Objectives Diabetes mellitus (DM) is a major risk factor for periodontitis. Susceptibility to periodontitis increases approximately three times in people with DM. There is a clear relationship between the degree of hyperglycemia and the severity of periodontitis. This study aimed to analyze the reduction of tumor necrosis factor-α (TNF-α) in diabetics who came for periodontitis examination to prevent exacerbations. Materials and Methods This was an analytic observational study using a cross-sectional approach at health centers in Surabaya, Indonesia. Measurement of periodontal status used the community periodontal index of treatment needs by measuring bleeding at probing and pocket depth. TNF-α was measured using enzyme-linked immunosorbent assay, and behavior and lifestyle using a questionnaire. Statistical Analysis The Kolmogorov–Smirnov test was performed to identify data normality (p < 0.05). A nonparametric test was used to measure the degree of association between different characteristics and the incidence of periodontitis in type 2 DM patients with and without periodontitis. Spearman's test was done to examine the correlation between TNF-α level and severity of periodontitis in diabetics. The significant level was at p <0.05. Results There was a correlation between age, predisposing factors, reinforcing factors, drug consumption, and TNF-α levels in patients with type 2 DM and the incidence of periodontitis.
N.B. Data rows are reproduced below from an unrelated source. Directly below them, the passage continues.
@[simp] theorem State.setV_V (x : Nibble) (v : Byte) : (s.setV x v).V = s.V.set x.toNat v x.isLt := rfl
@[simp] theorem State.setV_I (x : Nibble) (v : Byte) : (s.setV x v).I = s.I := rfl
@[simp] theorem State.setV_pc (x : Nibble) (v : Byte) : (s.setV x v).pc = s.pc := rfl
@[simp] theorem State.setV_stack (x : Nibble) (v : Byte) : (s.setV x v).stack = s.stack := rfl
@[simp] theorem State.setV_sp (x : Nibble) (v : Byte) : (s.setV x v).sp = s.sp := rfl
@[simp] theorem State.setV_dt (x : Nibble) (v : Byte) : (s.setV x v).dt = s.dt := rfl
@[simp] theorem State.setV_st (x : Nibble) (v : Byte) : (s.setV x v).st = s.st := rfl
@[simp] theorem State.setV_disp (x : Nibble) (v : Byte) : (s.setV x v).disp = s.disp := rfl
@[simp] theorem State.setV_mem (x : Nibble) (v : Byte) : (s.setV x v).mem = s.mem := rfl
@[simp] theorem State.setV_keys (x : Nibble) (v : Byte) : (s.setV x v).keys = s.keys := rfl
@[simp] theorem State.setV_mode (x : Nibble) (v : Byte) : (s.setV x v).mode = s.mode := rfl
@[simp] theorem State.setV_engine (x : Nibble) (v : Byte) : (s.setV x v).engine = s.engine := rfl
@[simp] theorem State.setV_waitReg (x : Nibble) (v : Byte) : (s.setV x v).waitReg = s.waitReg := rfl
@[simp] theorem State.setV_err (x : Nibble) (v : Byte) : (s.setV x v).err = s.err := rfl
@[simp] theorem State.setV_cpt (x : Nibble) (v : Byte) : (s.setV x v).cpt = s.cpt := rfl
@[simp] theorem State.setV_last (x : Nibble) (v : Byte) : (s.setV x v).last = s.last := rfl
@[simp] theorem State.setV_draws (x : Nibble) (v : Byte) : (s.setV x v).draws = s.draws := rfl
@[simp] theorem State.setV_inputs (x : Nibble) (v : Byte) : (s.setV x v).inputs = s.inputs := rfl
@[simp] theorem State.stackAt_setV (x : Nibble) (v : Byte) (k : Fin 16) : (s.setV x v).stackAt k = s.stackAt k := rfl

@[simp] theorem State.advance_V : s.advance.V = s.V := rfl
@[simp] theorem State.advance_I : s.advance.I = s.I := rfl
@[simp] theorem State.advance_pc : s.advance.pc = s.pc + 2 := rfl
@[simp] theorem State.advance_stack : s.advance.stack = s.stack := rfl
@[simp] theorem State.advance_sp : s.advance.sp = s.sp := rfl
@[simp] theorem State.advance_dt : s.advance.dt = s.dt := rfl
@[simp] theorem State.advance_st : s.advance.st = s.st := rfl
@[simp] theorem State.advance_disp : s.advance.disp = s.disp := rfl
@[simp] theorem State.advance_mem : s.advance.mem = s.mem := rfl
@[simp] theorem State.advance_keys : s.advance.keys = s.keys := rfl
@[simp] theorem State.advance_mode : s.advance.mode = s.mode := rfl
@[simp] theorem State.advance_engine : s.advance.engine = s.engine := rfl
@[simp] theorem State.advance_waitReg : s.advance.waitReg = s.waitReg := rfl
@[simp] theorem State.advance_err : s.advance.err = s.err := rfl
@[simp] theorem State.advance_cpt : s.advance.cpt = s.cpt := rfl
@[simp] theorem State.advance_last : s.advance.last = s.last := rfl
@[simp] theorem State.advance_draws : s.advance.draws = s.draws := rfl
@[simp] theorem State.advance_inputs : s.advance.inputs = s.inputs := rfl
@[simp] theorem State.getV_advance (y : Nibble) : s.advance.getV y = s.getV y := rfl
@[simp] theorem State.stackAt_advance (k : Fin 16) : s.advance.stackAt k = s.stackAt k := rfl

@[simp] theorem State.skipIf_V (c : Bool) : (s.skipIf c).V = s.V := rfl
@[simp] theorem State.skipIf_I (c : Bool) : (s.skipIf c).I = s.I := rfl
@[simp] theorem State.skipIf_pc (c : Bool) : (s.skipIf c).pc = if c then s.pc + 4 else s.pc + 2 := rfl
@[simp] theorem State.skipIf_stack (c : Bool) : (s.skipIf c).stack = s.stack := rfl
@[simp] theorem State.skipIf_sp (c : Bool) : (s.skipIf c).sp = s.sp := rfl
@[simp] theorem State.skipIf_dt (c : Bool) : (s.skipIf c).dt = s.dt := rfl
@[simp] theorem State.skipIf_st (c : Bool) : (s.skipIf c).st = s.st := rfl
@[simp] theorem State.skipIf_disp (c : Bool) : (s.skipIf c).disp = s.disp := rfl
@[simp] theorem State.skipIf_mem (c : Bool) : (s.skipIf c).mem = s.mem := rfl
@[simp] theorem State.skipIf_keys (c : Bool) : (s.skipIf c).keys = s.keys := rfl
@[simp] theorem State.skipIf_mode (c : Bool) : (s.skipIf c).mode = s.mode := rfl
@[simp] theorem State.skipIf_engine (c : Bool) : (s.skipIf c).engine = s.engine := rfl
@[simp] theorem State.skipIf_waitReg (c : Bool) : (s.skipIf c).waitReg = s.waitReg := rfl
@[simp] theorem State.skipIf_err (c : Bool) : (s.skipIf c).err = s.err := rfl
@[simp] theorem State.skipIf_cpt (c : Bool) : (s.skipIf c).cpt = s.cpt := rfl
@[simp] theorem State.skipIf_last (c : Bool) : (s.skipIf c).last = s.last := rfl
@[simp] theorem State.skipIf_draws (c : Bool) : (s.skipIf c).draws = s.draws := rfl
@[simp] theorem State.skipIf_inputs (c : Bool) : (s.skipIf c).inputs = s.inputs := rfl
@[simp] theorem State.getV_skipIf (c : Bool) (y : Nibble) : (s.skipIf c).getV y = s.getV y := rfl
@[simp] theorem State.stackAt_skipIf (c : Bool) (k : Fin 16) : (s.skipIf c).stackAt k = s.stackAt k := rfl

@[simp] theorem State.jump_V (t : Word) : (s.jump t).V = s.V := rfl
@[simp] theorem State.jump_I (t : Word) : (s.jump t).I = s.I := rfl
@[simp] theorem State.jump_pc (t : Word) : (s.jump t).pc = t := rfl
@[simp] theorem State.jump_stack (t : Word) : (s.jump t).stack = s.stack := rfl
@[simp] theorem State.jump_sp (t : Word) : (s.jump t).sp = s.sp := rfl
@[simp] theorem State.jump_dt (t : Word) : (s.jump t).dt = s.dt := rfl
@[simp] theorem State.jump_st (t : Word) : (s.jump t).st = s.st := rfl
@[simp] theorem State.jump_disp (t : Word) : (s.jump t).disp = s.disp := rfl
@[simp] theorem State.jump_mem (t : Word) : (s.jump t).mem = s.mem := rfl
@[simp] theorem State.jump_keys (t : Word) : (s.jump t).keys = s.keys := rfl
@[simp] theorem State.jump_mode (t : Word) : (s.jump t).mode = s.mode := rfl
@[simp] theorem State.jump_engine (t : Word) : (s.jump t).engine = s.engine := rfl
@[simp] theorem State.jump_waitReg (t : Word) : (s.jump t).waitReg = s.waitReg := rfl
@[simp] theorem State.jump_err (t : Word) : (s.jump t).err = s.err := rfl
@[simp] theorem State.jump_cpt (t : Word) : (s.jump t).cpt = s.cpt := rfl
@[simp] theorem State.jump_last (t : Word) : (s.jump t).last = s.last := rfl
@[simp] theorem State.jump_draws (t : Word) : (s.jump t).draws = s.draws := rfl
@[simp] theorem State.jump_inputs (t : Word) : (s.jump t).inputs = s.inputs := rfl
@[simp] theorem State.getV_jump (t : Word) (y : Nibble) : (s.jump t).getV y = s.getV y := rfl
@[simp] theorem State.stackAt_jump (t : Word) (k : Fin 16) : (s.jump t).stackAt k = s.stackAt k := rfl

@[simp] theorem State.push_V (v : Word) (h : s.sp.val < 16) : (s.push v h).V = s.V := rfl
@[simp] theorem State.push_I (v : Word) (h : s.sp.val < 16) : (s.push v h).I = s.I := rfl
@[simp] theorem State.push_pc (v : Word) (h : s.sp.val < 16) : (s.push v h).pc = s.pc := rfl
@[simp] theorem State.push_stack (v : Word) (h : s.sp.val < 16) : (s.push v h).stack = s.stack.set s.sp.val v h := rfl
@[simp] theorem State.push_sp (v : Word) (h : s.sp.val < 16) : (s.push v h).sp = ⟨s.sp.val + 1, Nat.succ_lt_succ h⟩ := rfl
@[simp] theorem State.push_dt (v : Word) (h : s.sp.val < 16) : (s.push v h).dt = s.dt := rfl
@[simp] theorem State.push_st (v : Word) (h : s.sp.val < 16) : (s.push v h).st = s.st := rfl
@[simp] theorem State.push_disp (v : Word) (h : s.sp.val < 16) : (s.push v h).disp = s.disp := rfl
@[simp] theorem State.push_mem (v : Word) (h : s.sp.val < 16) : (s.push v h).mem = s.mem := rfl
@[simp] theorem State.push_keys (v : Word) (h : s.sp.val < 16) : (s.push v h).keys = s.keys := rfl
@[simp] theorem State.push_mode (v : Word) (h : s.sp.val < 16) : (s.push v h).mode = s.mode := rfl
@[simp] theorem State.push_engine (v : Word) (h : s.sp.val < 16) : (s.push v h).engine = s.engine := rfl
@[simp] theorem State.push_waitReg (v : Word) (h : s.sp.val < 16) : (s.push v h).waitReg = s.waitReg := rfl
@[simp] theorem State.push_err (v : Word) (h : s.sp.val < 16) : (s.push v h).err = s.err := rfl
@[simp] theorem State.push_cpt (v : Word) (h : s.sp.val < 16) : (s.push v h).cpt = s.cpt := rfl
@[simp] theorem State.push_last (v : Word) (h : s.sp.val < 16) : (s.push v h).last = s.last := rfl
@[simp] theorem State.push_draws (v : Word) (h : s.sp.val < 16) : (s.push v h).draws = s.draws := rfl
@[simp] theorem State.push_inputs (v : Word) (h : s.sp.val < 16) : (s.push v h).inputs = s.inputs := rfl
@[simp] theorem State.getV_push (v : Word) (h : s.sp.val < 16) (y : Nibble) : (s.push v h).getV y = s.getV y := rfl
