-- ==== Sys2Proof/Tests/Slice0.lean ====
section
/-! SUPPORT. Tests, each with the vector of spec/95_test_vectors.md or the rule its expected result comes from, and for each
obligation with hypotheses a witness that meets them. -/

namespace Sys2Proof.Tests

open Sys2Proof.Machine

/-! ### Helpers -/

/-- The reset state with a given mode and plain values for the other arguments of `Construct`. -/
def start (mode : Mode) : State := { State.reset with mode := mode, cpt := 1, last := 0 }

/-- Registers set one after the other. -/
def setVs (s : State) (vs : List (Nibble × Byte)) : State := vs.foldl (fun t p => t.setV p.1 p.2) s

/-- Bytes placed in memory. -/
def put (s : State) (a : Nat) (bytes : List Byte) : State := { s with mem := Memory.writeBytes s.mem a bytes }

/-- A word placed where the next fetch is. -/
def putWord (s : State) (w : Word) : State := put s s.pc.toNat (bytesOfWord w)

/-- A result is a next state with a property. -/
def check (r : Result) (p : State → Bool) : Bool :=
  match r with
  | .next t => p t
  | .fault _ | .refused _ => false

/-- A result is the entry to `Halted` with an error and the program counter of the state before. -/
def haltsWith (r : Result) (s : State) (e : FatalError) : Bool :=
  check r fun t => decide (t.engine = .halted ∧ t.err = some e ∧ t.pc = s.pc)

/-- The set pixels of some rows, as (column, row), row by row. -/
def lit (rows : List (Fin 32)) (s : State) : List (Nat × Nat) :=
  rows.flatMap fun y => (List.finRange 64).filterMap fun x =>
    if Display.pixel s.disp x y then some (x.val, y.val) else none

/-! ### Well-formedness: ill-formed terms are refused (30_encoding.md R97) -/

theorem test_unknown_of_a_known_word_is_ill_formed : wellFormed (.unknown 0x6A2B) = false := by decide
theorem test_unknown_of_cls_is_ill_formed : wellFormed (.unknown 0x00E0) = false := by decide
theorem test_unknown_of_an_unknown_word_is_well_formed : wellFormed (.unknown 0x00E1) = true := by decide

/-! ### Decoding: words written out bit by bit from 30_encoding.md R95 -/


theorem test_decode_display_and_control :
    decodeWord 0b0000000011100000 = .cls ∧
    decodeWord 0b0000000011101110 = .ret ∧
    decodeWord 0b0000000100100011 = .unknown 0x0123 ∧
    decodeWord 0b0001101010111100 = .jp 0xABC ∧
    decodeWord 0b0010101010111100 = .call 0xABC ∧
    decodeWord 0b0011101001000010 = .seImm 0xA 0x42 ∧
    decodeWord 0b0100101001000010 = .sneImm 0xA 0x42 ∧
    decodeWord 0b0101000100100000 = .seReg 1 2 ∧
    decodeWord 0b1001000100100000 = .sneReg 1 2 ∧
    decodeWord 0b1011001100000000 = .jpV0 0x300 ∧
    decodeWord 0b1101000100100101 = .drw 1 2 5 := by decide


theorem test_decode_arithmetic :
    decodeWord 0b0110101000101011 = .ldImm 0xA 0x2B ∧
    decodeWord 0b0111001111111111 = .addImm 3 0xFF ∧
    decodeWord 0b1000000100100000 = .ldReg 1 2 ∧
    decodeWord 0b1000000100100001 = .or 1 2 ∧
    decodeWord 0b1000000100100010 = .and 1 2 ∧
    decodeWord 0b1000000100100011 = .xor 1 2 ∧
    decodeWord 0b1000000100100100 = .addReg 1 2 ∧
    decodeWord 0b1000000100100101 = .sub 1 2 ∧
    decodeWord 0b1000000100100110 = .shr 1 2 ∧
    decodeWord 0b1000000100100111 = .subn 1 2 ∧
    decodeWord 0b1000000100101110 = .shl 1 2 ∧
    decodeWord 0b1100010111110000 = .rnd 5 0xF0 := by decide


theorem test_decode_index_and_memory :
    decodeWord 0b1010111111111111 = .ldI 0xFFF ∧
    decodeWord 0b1111001100011110 = .addIVx 3 ∧
    decodeWord 0b1111010000101001 = .ldFVx 4 ∧
    decodeWord 0b1111010100110011 = .ldBVx 5 ∧
    decodeWord 0b1111001001010101 = .storeRegs 2 ∧
    decodeWord 0b1111000101100101 = .loadRegs 1 := by decide


theorem test_decode_keypad_and_timers :
    decodeWord 0b1110000110011110 = .skp 1 ∧
    decodeWord 0b1110000110100001 = .sknp 1 ∧
    decodeWord 0b1111001100001010 = .ldVxK 3 ∧
    decodeWord 0b1111010000000111 = .ldVxDt 4 ∧
    decodeWord 0b1111001100010101 = .ldDtVx 3 ∧
    decodeWord 0b1111001100011000 = .ldStVx 3 := by decide


theorem test_decode_unknown_words :
    decodeWord 0b0101000100100001 = .unknown 0x5121 ∧
    decodeWord 0b1001000000000001 = .unknown 0x9001 ∧
    decodeWord 0b1000000100101000 = .unknown 0x8128 ∧
    decodeWord 0b1110000110011111 = .unknown 0xE19F ∧
    decodeWord 0b1111000111111111 = .unknown 0xF1FF ∧
    decodeWord 0b1111000101110101 = .unknown 0xF175 := by decide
Conclusions Poor glycemic control can induce oxidative stress on the gingiva, thereby aggravating damage to periodontal tissue. An important factor in preventing periodontitis for type 2 DM patients is controlling blood sugar levels through regular consumption of drugs and regular maintenance of oral cavity health. Knowledge is a predisposing factor that affects adherence of people with type 2 DM to consuming drugs regularly, which can be strengthened by family support. These will ultimately play a role in reducing TNF-α levels.